- **WORK TASK**: Output only the lines below from the one containing "def State.stkGo (s" to the one containing "step 5). -/", exactly as written, both ends kept.

- **THE RECORDS**:
....................

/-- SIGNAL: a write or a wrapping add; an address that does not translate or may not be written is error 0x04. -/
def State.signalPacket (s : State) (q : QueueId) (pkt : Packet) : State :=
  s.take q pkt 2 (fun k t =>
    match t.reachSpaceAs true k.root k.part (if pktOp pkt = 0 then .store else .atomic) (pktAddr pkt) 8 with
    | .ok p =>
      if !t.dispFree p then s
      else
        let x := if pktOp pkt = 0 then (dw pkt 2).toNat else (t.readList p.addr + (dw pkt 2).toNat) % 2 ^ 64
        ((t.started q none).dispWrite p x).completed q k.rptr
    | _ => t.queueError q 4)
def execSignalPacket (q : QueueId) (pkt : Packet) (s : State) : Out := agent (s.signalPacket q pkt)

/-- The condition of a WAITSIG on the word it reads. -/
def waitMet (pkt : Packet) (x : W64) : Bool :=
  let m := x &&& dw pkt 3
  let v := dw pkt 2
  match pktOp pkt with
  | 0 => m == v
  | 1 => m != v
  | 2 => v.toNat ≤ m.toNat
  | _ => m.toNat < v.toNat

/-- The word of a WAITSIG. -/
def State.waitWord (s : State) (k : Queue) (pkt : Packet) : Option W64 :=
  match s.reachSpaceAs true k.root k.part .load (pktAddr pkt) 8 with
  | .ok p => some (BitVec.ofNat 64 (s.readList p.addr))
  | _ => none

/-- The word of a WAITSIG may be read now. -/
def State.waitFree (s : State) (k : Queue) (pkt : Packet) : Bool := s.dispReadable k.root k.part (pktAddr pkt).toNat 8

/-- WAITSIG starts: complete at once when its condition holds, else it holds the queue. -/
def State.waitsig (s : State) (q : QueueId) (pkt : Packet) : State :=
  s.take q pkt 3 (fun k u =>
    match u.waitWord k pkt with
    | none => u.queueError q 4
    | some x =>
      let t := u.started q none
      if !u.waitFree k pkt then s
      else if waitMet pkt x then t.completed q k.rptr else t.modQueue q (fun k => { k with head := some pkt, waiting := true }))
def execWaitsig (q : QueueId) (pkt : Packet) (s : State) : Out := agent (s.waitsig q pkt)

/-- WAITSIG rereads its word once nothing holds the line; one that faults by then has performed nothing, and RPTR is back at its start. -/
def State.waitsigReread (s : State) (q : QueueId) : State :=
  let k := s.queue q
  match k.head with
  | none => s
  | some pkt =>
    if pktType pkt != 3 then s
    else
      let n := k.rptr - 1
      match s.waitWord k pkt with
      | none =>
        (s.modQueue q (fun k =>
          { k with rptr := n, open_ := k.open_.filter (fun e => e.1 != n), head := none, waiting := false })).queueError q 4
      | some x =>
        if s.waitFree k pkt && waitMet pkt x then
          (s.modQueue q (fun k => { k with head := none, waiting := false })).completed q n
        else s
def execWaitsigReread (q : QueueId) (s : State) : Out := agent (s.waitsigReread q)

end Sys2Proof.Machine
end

....................

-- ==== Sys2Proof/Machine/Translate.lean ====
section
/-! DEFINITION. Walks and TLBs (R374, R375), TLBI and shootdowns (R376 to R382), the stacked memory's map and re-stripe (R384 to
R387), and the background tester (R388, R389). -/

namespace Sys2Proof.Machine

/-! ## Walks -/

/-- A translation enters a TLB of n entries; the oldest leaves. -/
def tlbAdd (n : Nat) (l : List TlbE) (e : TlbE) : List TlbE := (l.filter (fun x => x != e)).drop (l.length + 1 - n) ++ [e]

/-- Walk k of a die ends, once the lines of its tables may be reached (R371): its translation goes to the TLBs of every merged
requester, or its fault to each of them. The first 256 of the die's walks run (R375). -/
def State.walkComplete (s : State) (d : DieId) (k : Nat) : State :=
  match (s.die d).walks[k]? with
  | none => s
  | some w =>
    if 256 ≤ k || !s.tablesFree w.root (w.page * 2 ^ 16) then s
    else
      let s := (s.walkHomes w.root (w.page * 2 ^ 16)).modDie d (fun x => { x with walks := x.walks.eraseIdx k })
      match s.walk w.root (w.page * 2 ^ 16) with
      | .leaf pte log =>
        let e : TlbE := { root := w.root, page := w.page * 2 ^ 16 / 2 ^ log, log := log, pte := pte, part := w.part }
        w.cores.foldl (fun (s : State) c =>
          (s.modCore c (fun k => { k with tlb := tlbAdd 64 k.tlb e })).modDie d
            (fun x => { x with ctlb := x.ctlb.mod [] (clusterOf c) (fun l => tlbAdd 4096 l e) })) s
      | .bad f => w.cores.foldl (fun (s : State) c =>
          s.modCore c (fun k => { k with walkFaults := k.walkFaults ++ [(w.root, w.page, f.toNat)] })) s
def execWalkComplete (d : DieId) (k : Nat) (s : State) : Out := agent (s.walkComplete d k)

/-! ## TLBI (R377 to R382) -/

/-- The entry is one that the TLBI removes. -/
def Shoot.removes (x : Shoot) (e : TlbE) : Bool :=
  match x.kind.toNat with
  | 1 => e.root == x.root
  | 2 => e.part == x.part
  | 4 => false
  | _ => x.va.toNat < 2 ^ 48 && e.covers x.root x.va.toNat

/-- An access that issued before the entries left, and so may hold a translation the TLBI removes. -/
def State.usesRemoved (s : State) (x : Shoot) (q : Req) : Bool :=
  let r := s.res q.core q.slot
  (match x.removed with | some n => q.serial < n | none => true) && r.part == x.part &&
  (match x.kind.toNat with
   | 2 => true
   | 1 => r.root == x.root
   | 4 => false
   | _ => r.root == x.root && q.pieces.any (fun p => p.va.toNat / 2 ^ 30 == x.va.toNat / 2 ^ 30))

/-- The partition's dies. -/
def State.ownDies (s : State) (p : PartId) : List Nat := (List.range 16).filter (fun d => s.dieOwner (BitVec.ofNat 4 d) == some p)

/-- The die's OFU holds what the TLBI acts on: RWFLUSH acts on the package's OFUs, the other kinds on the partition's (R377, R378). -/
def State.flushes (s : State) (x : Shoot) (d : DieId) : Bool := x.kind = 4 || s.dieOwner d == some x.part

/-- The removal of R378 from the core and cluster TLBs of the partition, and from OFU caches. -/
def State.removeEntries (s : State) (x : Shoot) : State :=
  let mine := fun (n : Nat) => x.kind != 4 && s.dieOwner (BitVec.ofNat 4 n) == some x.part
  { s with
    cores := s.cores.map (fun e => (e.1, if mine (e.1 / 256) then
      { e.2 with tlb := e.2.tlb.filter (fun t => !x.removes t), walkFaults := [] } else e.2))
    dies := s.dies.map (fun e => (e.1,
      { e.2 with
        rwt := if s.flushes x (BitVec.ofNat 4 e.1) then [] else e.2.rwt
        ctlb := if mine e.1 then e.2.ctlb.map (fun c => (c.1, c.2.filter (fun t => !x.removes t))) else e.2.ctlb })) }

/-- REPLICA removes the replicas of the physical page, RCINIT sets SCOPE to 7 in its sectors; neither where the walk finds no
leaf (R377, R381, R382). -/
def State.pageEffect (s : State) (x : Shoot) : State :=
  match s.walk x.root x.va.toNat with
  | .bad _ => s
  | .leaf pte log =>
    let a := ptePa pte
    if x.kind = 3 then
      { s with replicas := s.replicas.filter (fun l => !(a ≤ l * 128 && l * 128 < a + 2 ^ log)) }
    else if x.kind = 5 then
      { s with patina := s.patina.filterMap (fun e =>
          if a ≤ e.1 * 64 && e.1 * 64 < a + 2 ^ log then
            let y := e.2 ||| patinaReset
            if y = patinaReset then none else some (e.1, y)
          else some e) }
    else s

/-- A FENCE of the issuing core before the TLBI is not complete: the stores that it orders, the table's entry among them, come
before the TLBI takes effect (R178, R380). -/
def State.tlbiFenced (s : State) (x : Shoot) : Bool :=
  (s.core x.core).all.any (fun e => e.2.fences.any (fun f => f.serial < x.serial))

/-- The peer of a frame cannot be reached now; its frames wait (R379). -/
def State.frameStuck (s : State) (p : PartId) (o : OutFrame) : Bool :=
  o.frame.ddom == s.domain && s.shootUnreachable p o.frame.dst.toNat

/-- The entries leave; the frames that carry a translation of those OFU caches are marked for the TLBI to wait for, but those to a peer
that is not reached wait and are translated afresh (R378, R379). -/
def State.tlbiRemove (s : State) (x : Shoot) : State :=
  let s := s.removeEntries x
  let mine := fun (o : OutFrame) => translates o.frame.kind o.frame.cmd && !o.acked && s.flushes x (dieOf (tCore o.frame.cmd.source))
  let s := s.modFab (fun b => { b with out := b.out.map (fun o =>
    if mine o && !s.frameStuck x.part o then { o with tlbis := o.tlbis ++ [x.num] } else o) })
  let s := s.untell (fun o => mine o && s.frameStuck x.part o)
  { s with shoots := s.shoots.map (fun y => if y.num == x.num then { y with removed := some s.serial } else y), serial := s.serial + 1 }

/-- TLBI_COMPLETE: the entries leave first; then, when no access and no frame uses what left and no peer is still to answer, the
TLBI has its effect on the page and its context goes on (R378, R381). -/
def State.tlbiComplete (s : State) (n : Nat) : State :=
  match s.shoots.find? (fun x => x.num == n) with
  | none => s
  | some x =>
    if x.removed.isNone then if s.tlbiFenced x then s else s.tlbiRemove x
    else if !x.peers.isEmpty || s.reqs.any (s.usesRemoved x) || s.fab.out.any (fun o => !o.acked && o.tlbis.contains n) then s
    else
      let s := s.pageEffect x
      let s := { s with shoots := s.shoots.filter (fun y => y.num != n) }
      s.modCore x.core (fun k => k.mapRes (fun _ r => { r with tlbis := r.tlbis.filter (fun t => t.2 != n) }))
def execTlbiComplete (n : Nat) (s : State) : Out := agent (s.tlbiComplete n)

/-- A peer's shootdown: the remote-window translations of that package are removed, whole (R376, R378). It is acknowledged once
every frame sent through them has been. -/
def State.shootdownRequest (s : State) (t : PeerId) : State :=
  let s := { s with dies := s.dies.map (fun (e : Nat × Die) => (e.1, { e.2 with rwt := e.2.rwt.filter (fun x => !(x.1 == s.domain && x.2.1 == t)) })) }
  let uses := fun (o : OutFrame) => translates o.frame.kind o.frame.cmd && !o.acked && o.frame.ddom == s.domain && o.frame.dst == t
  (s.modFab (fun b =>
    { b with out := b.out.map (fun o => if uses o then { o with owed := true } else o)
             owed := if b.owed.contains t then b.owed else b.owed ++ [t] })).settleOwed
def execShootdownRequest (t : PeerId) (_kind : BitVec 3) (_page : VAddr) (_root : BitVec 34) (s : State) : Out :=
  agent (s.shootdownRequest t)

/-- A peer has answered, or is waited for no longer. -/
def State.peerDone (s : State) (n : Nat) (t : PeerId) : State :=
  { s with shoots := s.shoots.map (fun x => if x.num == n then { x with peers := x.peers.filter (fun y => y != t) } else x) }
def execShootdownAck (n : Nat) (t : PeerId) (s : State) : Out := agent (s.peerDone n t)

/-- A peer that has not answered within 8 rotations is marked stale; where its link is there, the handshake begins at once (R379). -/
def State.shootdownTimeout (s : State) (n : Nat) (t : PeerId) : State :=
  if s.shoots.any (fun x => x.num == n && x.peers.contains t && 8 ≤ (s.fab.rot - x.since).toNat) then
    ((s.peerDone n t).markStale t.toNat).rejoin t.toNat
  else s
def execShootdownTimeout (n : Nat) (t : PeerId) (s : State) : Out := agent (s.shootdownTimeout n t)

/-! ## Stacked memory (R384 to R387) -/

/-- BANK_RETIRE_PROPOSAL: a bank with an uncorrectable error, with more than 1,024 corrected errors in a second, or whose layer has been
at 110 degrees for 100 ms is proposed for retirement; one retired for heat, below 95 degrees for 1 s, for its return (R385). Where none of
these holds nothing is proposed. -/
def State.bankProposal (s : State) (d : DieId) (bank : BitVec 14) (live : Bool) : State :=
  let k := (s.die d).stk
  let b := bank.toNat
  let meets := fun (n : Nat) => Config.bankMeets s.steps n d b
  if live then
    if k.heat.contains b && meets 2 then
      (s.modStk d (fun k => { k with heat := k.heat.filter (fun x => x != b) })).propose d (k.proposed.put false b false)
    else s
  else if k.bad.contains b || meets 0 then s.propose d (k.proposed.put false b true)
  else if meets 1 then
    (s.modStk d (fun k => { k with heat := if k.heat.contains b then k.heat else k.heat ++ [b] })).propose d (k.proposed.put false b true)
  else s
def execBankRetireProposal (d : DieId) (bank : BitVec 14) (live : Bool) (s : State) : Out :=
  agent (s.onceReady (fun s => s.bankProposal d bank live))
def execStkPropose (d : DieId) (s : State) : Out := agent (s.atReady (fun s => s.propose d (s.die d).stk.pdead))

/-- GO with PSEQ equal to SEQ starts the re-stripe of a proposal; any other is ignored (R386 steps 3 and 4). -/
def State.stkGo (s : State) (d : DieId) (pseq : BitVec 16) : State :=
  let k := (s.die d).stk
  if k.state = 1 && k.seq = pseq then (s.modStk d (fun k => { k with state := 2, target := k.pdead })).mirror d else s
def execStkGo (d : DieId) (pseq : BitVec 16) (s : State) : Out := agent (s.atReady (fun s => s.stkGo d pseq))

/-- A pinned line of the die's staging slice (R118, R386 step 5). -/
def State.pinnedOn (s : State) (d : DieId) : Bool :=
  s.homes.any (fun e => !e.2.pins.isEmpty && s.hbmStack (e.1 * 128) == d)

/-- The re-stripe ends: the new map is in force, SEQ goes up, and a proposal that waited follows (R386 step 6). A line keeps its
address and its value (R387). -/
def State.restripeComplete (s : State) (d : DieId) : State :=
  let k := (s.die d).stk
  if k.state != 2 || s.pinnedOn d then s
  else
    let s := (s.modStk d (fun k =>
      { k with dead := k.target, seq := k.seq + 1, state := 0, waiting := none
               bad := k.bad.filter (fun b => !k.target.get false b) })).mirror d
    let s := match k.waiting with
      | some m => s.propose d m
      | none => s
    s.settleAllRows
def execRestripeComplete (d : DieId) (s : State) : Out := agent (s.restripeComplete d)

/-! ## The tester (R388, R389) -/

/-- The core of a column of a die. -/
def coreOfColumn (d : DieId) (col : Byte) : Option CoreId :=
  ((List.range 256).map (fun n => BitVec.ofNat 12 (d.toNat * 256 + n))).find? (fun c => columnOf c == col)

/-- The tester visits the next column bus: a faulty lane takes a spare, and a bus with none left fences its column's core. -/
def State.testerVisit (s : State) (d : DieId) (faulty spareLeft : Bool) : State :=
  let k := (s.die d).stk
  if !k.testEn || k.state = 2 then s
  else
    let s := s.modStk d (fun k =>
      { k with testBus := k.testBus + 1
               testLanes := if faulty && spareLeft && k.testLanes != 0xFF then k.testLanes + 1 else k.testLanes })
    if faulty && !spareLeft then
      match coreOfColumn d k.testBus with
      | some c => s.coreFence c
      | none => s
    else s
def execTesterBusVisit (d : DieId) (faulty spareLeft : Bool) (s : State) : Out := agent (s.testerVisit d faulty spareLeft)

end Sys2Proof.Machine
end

....................

- **REPLY**:
def State.stkGo (s : State) (d : DieId) (pseq : BitVec 16) : State :=
  let k := (s.die d).stk
  if k.state = 1 && k.seq = pseq then (s.modStk d (fun k => { k with state := 2, target := k.pdead })).mirror d else s
def execStkGo (d : DieId) (pseq : BitVec 16) (s : State) : Out := agent (s.atReady (fun s => s.stkGo d pseq))

/-- A pinned line of the die's staging slice (R118, R386 step 5). -/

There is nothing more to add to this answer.